Hope in managed care
Patients and mental health providers are watching to see how mental health treatment fares under managed care.
Ann Oshel, director of Durham programs at the multi-county mental health office Alliance Behavioral Healthcare, said the moving to regional managed care offices will make it easier for administrators to attend to young adults mental health needs.
Durham is using a federal grant to provide mental health services to 16- to 21-year-olds in a way that takes into account their special circumstances and their frequent reluctance to seek treatment.
The effort involves schools, parents or guardians, police, probation officers, and a job counselor, in addition to mental health professionals, Oshel said. Over the life of the program they expect to enroll 800 people.
Oshel wants the Durham effort to be one other mental health offices in the state can copy, and she said that the change to managed care should make that easier because offices will have the chance to set up programs aimed at special populations.

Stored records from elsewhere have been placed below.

/-- 05 R184, R191, R302, 06 R216, 07 R253, 02 R71 to R74: bursts and mode commands of channel `c`. -/
def Obligations.BurstAndModeCommandsIssue : Prop :=
  ∀ (s : State) (c : Chan) (ck now : Nat) (l : Cmd) (seq pos row : Nat) (m : SmithId),
    let v := s.anvils[c]
    let ends (i : Instr) (more : State → Prop) : Prop :=
      ∃ t, exec i s = .next t ∧ completes s t l ∧ t.anvils[c].slot = v.slotAfter l ∧ more t ∧ Only (issueParts c l) s t
    let here (e : Part) : Prop := issueParts c l e ∨ e = .reg (aPATPTR c.val)
    let open_ : Place := { rank := l.rank, bank := l.bank, row := row }
    l.rank < 2 → l.bank < 16 → driver s l →
    (s.issuing c .rd ck = some l →
      (∀ e, l.src = .readEnt seq pos → v.reads.find? (fun x => x.seq == seq) = some e →
        ∃ t b, exec (.rd c ck) s = .next t ∧ t.anvils[c].bursts = v.bursts ++ [b] ∧ b.ck = ck ∧ b.cmd.src = l.src ∧
          b.data = some (v.fromDram c l.rank (v.cell c e.place pos)) ∧
          (∃ x ∈ t.anvils[c].reads, x.seq = seq ∧ x.todo = e.todo.erase pos ∧ x.flying = e.flying ++ [pos]) ∧
          t.anvils[c].dram = v.dram ∧ Only (· = .anvil c) s t) ∧
      (l.src = .smith m → l.bl16 = false → l.ap = false → v.page l.rank l.bank = some row →
        let p := s.fld (aPATPTR c.val) 11 8
        ∃ t, exec (.rd c ck) s = .next t ∧ completes s t l ∧
          (∀ w < 16, t.anvils[c].patGet p w = ((v.dramOut l.rank (v.cell c open_ (l.col / 2))).1 >>> (32 * w)).setWidth 32) ∧
          t.fld (aPATPTR c.val) 11 8 = (p + 1) % 16 ∧ Only here s t)) ∧
    (s.issuing c .wr ck = some l →
      (∀ w, l.src = .writeEnt seq pos → v.writes.find? (fun x => x.seq == seq) = some w → s.burstsLeft c w pos = [] →
        w.fill = false → v.reads = [] → v.feed = [] →
        ∃ t, exec (.wr c ck) s = .next t ∧ t.anvils[c].cell c w.place pos = v.toDram l.rank (s.wrContent c w pos) ∧
          (∀ q p, cellKey q p ≠ cellKey w.place pos → t.anvils[c].cell c q p = v.cell c q p) ∧
          (∀ x ∈ t.anvils[c].writes, x.seq ≠ seq) ∧ Only (· = .anvil c) s t) ∧
      (l.src = .smith m → l.bl16 = false → l.ap = false → v.page l.rank l.bank = some row →
        let p := s.fld (aPATPTR c.val) 3 0
        ∃ t, exec (.wr c ck) s = .next t ∧ completes s t l ∧ 
          t.anvils[c].cell c open_ (l.col / 2) = v.dramIn l.rank (v.patData p) (SMap.get (fun _ => 0) v.patDmi p) ∧
          (∀ q x, cellKey q x ≠ cellKey open_ (l.col / 2) → t.anvils[c].cell c q x = v.cell c q x) ∧
          t.fld (aPATPTR c.val) 3 0 = (p + 1) % 16 ∧ Only here s t)) ∧
    (s.issuing c .mrw ck = some l → ends (.mrw c ck) (fun t => t.anvils[c].dram = v.dram ∧
      t.anvils[c].mr l.rank l.ma = BitVec.ofNat 8 l.op)) ∧
    (s.issuing c .mpc ck = some l → ends (.mpc c ck) (fun t => t.anvils[c].dram = v.dram)) ∧
    (s.issuing c .mrr ck = some l → ends (.mrr c ck) (fun t =>
      t.anvils[c].bursts = v.bursts ++ [{ ck := ck, cmd := l, data := none }] ∧
      (l.src = .smith m → t.smiths[m].mrr = s.smiths[m].mrr ++ [{ chan := c, value := none }]))) ∧
    (s.issuing c .sre ck = some l → ends (.sre c ck) (fun t =>
      ∀ k : Fin 2, t.anvils[c].selfRef[k] = (decide (k.val = l.rank) || v.selfRef[k]))) ∧
    (s.issuing c .pde ck = some l → ends (.pde c ck) (fun t =>
      ∀ k : Fin 2, t.anvils[c].pdown[k] = (decide (k.val = l.rank) || v.pdown[k]))) ∧
    (s.issuing c .pdx ck = some l → ends (.pdx c ck) (fun t =>
      ∀ k : Fin 2, t.anvils[c].pdown[k] = (decide (k.val ≠ l.rank) && v.pdown[k]))) ∧
    (s.issuing c .srx ck = some l → ∃ t, exec (.srx c ck now) s = .next t ∧ completes s t l ∧
      (∀ k : Fin 2, t.anvils[c].selfRef[k] = (decide (k.val ≠ l.rank) && v.selfRef[k]) ∧ t.anvils[c].ranks[k].debt = 0) ∧
      Only (fun e => issueParts c l e ∨ e = .time) s t)
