-- ==== Sys2Proof/Laws/Smith.lean ====
section
/-! SUPPORT. What the shared operations of a Smith do: register reads and writes, going on, and the results of the
instruction forms. -/

namespace Sys2Proof.Machine

/-- A register write is a change of its Smith alone. -/
theorem State.setG_eq (s : State) (m : SmithId) (d : RegNo) (v : Word) :
    s.setG m d v = s.onSmith m (fun h =>
      if d = 0 then h else { h with g := h.g.set d.toNat v (by have := d.isLt; omega) }) := by
  unfold State.setG
  split
  · simp [State.onSmith, upd]
  · rfl

/-- A change of a Smith leaves the images alone. -/
@[simp] theorem State.image_onSmith (s : State) (m n : SmithId) (f : Smith → Smith) :
    (s.onSmith m f).image n = s.image n := by
  unfold State.image; split <;> rfl

@[simp] theorem State.image_at (s : State) (now : Nat) (n : SmithId) : (s.at now).image n = s.image n := by
  unfold State.image; split <;> rfl

@[simp] theorem State.image_setG (s : State) (m n : SmithId) (d : RegNo) (v : Word) :
    (s.setG m d v).image n = s.image n := by rw [State.setG_eq, State.image_onSmith]

@[simp] theorem State.g_at (s : State) (now : Nat) (n : SmithId) (x : RegNo) : (s.at now).g n x = s.g n x := rfl

/-- Register `x` of a Smith after a register write: g0 reads 0, and a write of it is discarded (02 R46, R47). -/
theorem State.g_setG (s : State) (m : SmithId) (d x : RegNo) (v : Word) :
    (s.setG m d v).g m x = if x = d ∧ x ≠ 0 then v else s.g m x := by
  by_cases hd : d = 0
  · subst hd
    rw [show s.setG m 0 v = s from rfl, if_neg (fun h => h.2 h.1)]
  · rw [State.setG_eq]
    unfold State.g
    by_cases hx : x = 0
    · simp [hx]
    · simp only [hx, if_false, State.onSmith_smiths, Fin.getElem_fin, upd_getElem, if_true, hd]
      rw [Vector.getElem_set]
      by_cases hxd : x = d
      · subst hxd; simp only [if_true, true_and, ne_eq]; rw [if_pos hx]
      · have : ¬ d.toNat = x.toNat := fun e => hxd (BitVec.eq_of_toNat_eq e.symm)
        simp [hxd, this]

/-- The fields of a Smith that a register write leaves alone. -/
theorem State.setG_smith (s : State) (m : SmithId) (d : RegNo) (v : Word) :
    (s.setG m d v).smiths[m] = { s.smiths[m] with g := (s.setG m d v).smiths[m].g } := by
  rw [State.setG_eq]
  simp only [State.onSmith_smiths, Fin.getElem_fin, upd_getElem, if_true]
  split <;> rfl

/-- A Smith that goes on at `pc` runs there, and nothing else happens (02 R66). -/
theorem State.smithGo_goesOn {s : State} {m : SmithId} {pc : Nat} (h : GoesOn s m pc) :
    s.smithGo m pc = s.onSmith m (fun x => { x with run := .running, wait := none, pc := wrapPc m pc }) := by
  obtain ⟨h1, h2, h3⟩ := h
  unfold State.smithGo
  have hs : (s.onSmith m (fun x => { x with run := .running, wait := none, pc := wrapPc m pc })).smiths[m].stopReq = false := by
    simpa using h1
  simp only [hs]
  unfold State.fetchNext State.fetchWord
  rw [State.image_onSmith]
  simp only [State.onSmith_smiths, Fin.getElem_fin, upd_getElem, if_true]
  have : ¬ (s.image m).length ≤ (wrapPc m pc).toNat := by omega
  simp only [this, if_false, h3, if_true]
  rfl

/-- Going on depends on nothing that a register write changes. -/
theorem GoesOn.setG {s : State} {m : SmithId} {pc : Nat} (h : GoesOn s m pc) (d : RegNo) (v : Word) :
    GoesOn (s.setG m d v) m pc := by
  obtain ⟨h1, h2, h3⟩ := h
  refine ⟨?_, by rwa [State.image_setG], by rwa [State.image_setG]⟩
  rw [State.setG_smith]; exact h1

theorem GoesOn.at {s : State} {m : SmithId} {pc : Nat} (h : GoesOn s m pc) (now : Nat) : GoesOn (s.at now) m pc := by
  obtain ⟨h1, h2, h3⟩ := h
  exact ⟨h1, by rwa [State.image_at], by rwa [State.image_at]⟩

/-- A register write followed by going on leaves what `Finished` says. -/
theorem finished_setG {s : State} {m : SmithId} {pc : Nat} (h : GoesOn s m pc) (d : RegNo) (v : Word) :
    Finished s ((s.setG m d v).smithGo m pc) m d v pc := by
  rw [State.smithGo_goesOn (h.setG d v)]
  refine ⟨fun x => ?_, ?_, ?_⟩
  · rw [← State.g_setG]
    simp [State.g]
  · have := State.setG_smith s m d v
    simp only [Fin.getElem_fin] at this
    simp only [State.onSmith_smiths, Fin.getElem_fin, upd_getElem, if_true]
    rw [this]
  · rw [State.setG_eq]
    exact (onSmith_only _ _ _).trans (onSmith_only _ _ _)

/-- The end of an instruction with destination `d` that goes on at pc + 1 (02 R66). -/
theorem finished_setDone {s : State} {m : SmithId} (h : GoesOn s m (s.smiths[m].pc.toNat + 1)) (d : RegNo) (v : Word) :
    Finished s (s.setDone m d v) m d v (s.smiths[m].pc.toNat + 1) := by
  unfold State.setDone State.smithDone
  have e : (s.setG m d v).smiths[m].pc = s.smiths[m].pc := by rw [State.setG_smith]
  rw [e]; exact finished_setG h d v

/-- Going on without a register write. -/
theorem finished_go {s : State} {m : SmithId} {pc : Nat} (h : GoesOn s m pc) :
    Finished s (s.smithGo m pc) m 0 0 pc := by
  have := finished_setG h 0 0
  rwa [show s.setG m 0 0 = s from rfl] at this

/-- What touches the event FIFO and its status register. -/
def evqParts (x : Part) : Prop := x = .evq ∨ x = .reg (regHome aEVQ_STATUS)

theorem onEvq_evqParts (s : State) (f : Evq → Evq) : Only evqParts s (s.onEvq f) :=
  (onEvq_only s f).mono (fun _ h => .inl h)

theorem evqIrq_evqParts (s : State) : Only evqParts s s.evqIrq := (setFlag_only s _ _ _).mono (fun _ h => .inr h)

theorem evqComplete_evqParts (s : State) (id : Nat) : Only evqParts s (s.evqComplete id) := by
  unfold State.evqComplete
  exact Only.ite ((onEvq_evqParts s _).trans (evqIrq_evqParts _)) (onEvq_evqParts s _)

theorem evqEnter_evqParts (s : State) (id : Nat) (w : BitVec 64) : Only evqParts s (s.evqEnter id w) := by
  unfold State.evqEnter
  dsimp only
  split
  · split
    · exact (onEvq_evqParts s _).trans (evqComplete_evqParts _ _)
    · exact onEvq_evqParts s _
  · exact onEvq_evqParts s _

/-- The end of the Master Smith's record touches the event FIFO and its status register alone (15 R510). -/
theorem evqFinish_evqParts (s : State) : Only evqParts s s.evqFinish := by
  unfold State.evqFinish
  dsimp only
  split
  · exact onEvq_evqParts s _
  · refine Only.trans ?_ (onEvq_evqParts _ _)
    exact foldl_keeps (P := Only evqParts s) (fun u _ hu => hu.trans (evqEnter_evqParts u _ _)) _ (Only.refl _ s)

/-- The parts of what work a Smith has: the anvils, what the programs remember, and the messages that hold it. -/
def workParts (x : Part) : Prop := (∃ c, x = .anvil c) ∨ x = .prog ∨ x = .faults

/-- What a Smith's stop touches: its own state, the anvils, the program it ran, and for the Master Smith its event record
and the mailbox status. -/
def stopParts (m : SmithId) (x : Part) : Prop :=
  x = .smith m ∨ workParts x ∨ (isMaster m = true ∧ (evqParts x ∨ x = .reg (regHome aMBOX_STATUS)))

theorem mboxNoSmith_only (s : State) : Only (· = .reg (regHome aMBOX_STATUS)) s s.mboxNoSmith := by
  unfold State.mboxNoSmith
  split
  · exact ((setFld_only _ _ _ _ _).trans (setFld_only _ _ _ _ _)).trans (setFlag_only _ _ _ _)
  · exact Only.refl _ s

/-- A change of every anvil touches anvils alone. -/
theorem mapAnvils_only (s : State) (f : Anvil → Anvil) :
    Only (fun x => ∃ c, x = .anvil c) s { s with anvils := s.anvils.map f } := by
  intro x hx
  cases x with
  | anvil c => exact absurd ⟨c, rfl⟩ hx
  | _ => first | rfl | exact ⟨rfl, rfl⟩

/-- A change of every anvil, of what the programs remember and of the fault unit touches nothing else. -/
theorem mapWork_only (s : State) (f : Anvil → Anvil) (p : Prog) (u : FaultUnit) :
    Only workParts s { s with anvils := s.anvils.map f, prog := p, faults := u } := by
  intro x hx
  cases x with
  | anvil c => exact absurd (.inl ⟨c, rfl⟩) hx
  | prog => exact absurd (.inr (.inl rfl)) hx
  | faults => exact absurd (.inr (.inr rfl)) hx
  | _ => first | rfl | exact ⟨rfl, rfl⟩

/-- The frame of a Smith's stop. -/
theorem smithStop_only (s : State) (m : SmithId) : Only (stopParts m) s (s.smithStop m) := by
  unfold State.smithStop
  dsimp only
  have h1 := (onSmith_only s m (fun h => { h with run := .stopped, wait := none, stopReq := false, mrr := [] })).mono
    (Q := stopParts m) (fun _ h => .inl h)
  have h2 := h1.trans ((mapWork_only _ (fun v => v.dropSmith m) (s.prog.stop m) (s.faults.release m)).mono (Q := stopParts m) (fun _ h => .inr (.inl h)))
  split
  · next hm =>
    exact (h2.trans ((evqFinish_evqParts _).mono (fun _ h => .inr (.inr ⟨hm, .inl h⟩)))).trans
      ((mboxNoSmith_only _).mono (fun _ h => .inr (.inr ⟨hm, .inr h⟩)))
  · exact h2

/-- A Smith that has stopped: STOPPED, with its registers, events, signals and data memory kept (02 R89, R91). -/
theorem smithStop_smith (s : State) (m : SmithId) :
    (s.smithStop m).smiths[m] = { s.smiths[m] with run := .stopped, wait := none, stopReq := false, mrr := [] } := by
  unfold State.smithStop
  dsimp only
  split
  · have h := ((evqFinish_evqParts { s.onSmith m (fun h => { h with run := .stopped, wait := none, stopReq := false, mrr := [] })
        with anvils := s.anvils.map (fun v => v.dropSmith m), prog := s.prog.stop m, faults := s.faults.release m }).mono
        (Q := fun x => evqParts x ∨ x = .reg (regHome aMBOX_STATUS)) (fun _ h => .inl h)).trans
      ((mboxNoSmith_only _).mono (fun _ h => .inr h)) (.smith m) (by unfold evqParts; simp)
    simp only [Part.kept] at h
    exact h.trans (by simp)
  · simp

/-- A Smith fault: the message arrives, and its Smith waits until the unit takes it; then it stops (02 R88, R89, 15 R493). -/
theorem smithFault_eq (s : State) (m : SmithId) (cause addr : Nat) :
    s.smithFault m cause addr = (s.onFaults (fun u => { u with arriving := u.arriving ++ [smithFaultMsg s m cause addr] })).smithWait m
      (.raise true) := rfl

end Sys2Proof.Machine
end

“A lot happens between the ages of 16 and 21,” she said. “This is the best opportunity we have as a community to get them the help they need and get their lives on track.”
Rep. Nelson Dollar, a House budget writer, said legislators want to look at all areas where mental health treatment falls off.
“We are focused on analyzing where the gaps are in our mental health system and working on strategies to close those gaps in terms of services that are offered,” the Cary Republican said. But converting mental health offices to managed care organizations must be a top priority. “They’re going to be the framework around which we address areas that are gaps in coverage,” he said.
Staff writer Craig Jarvis contributed.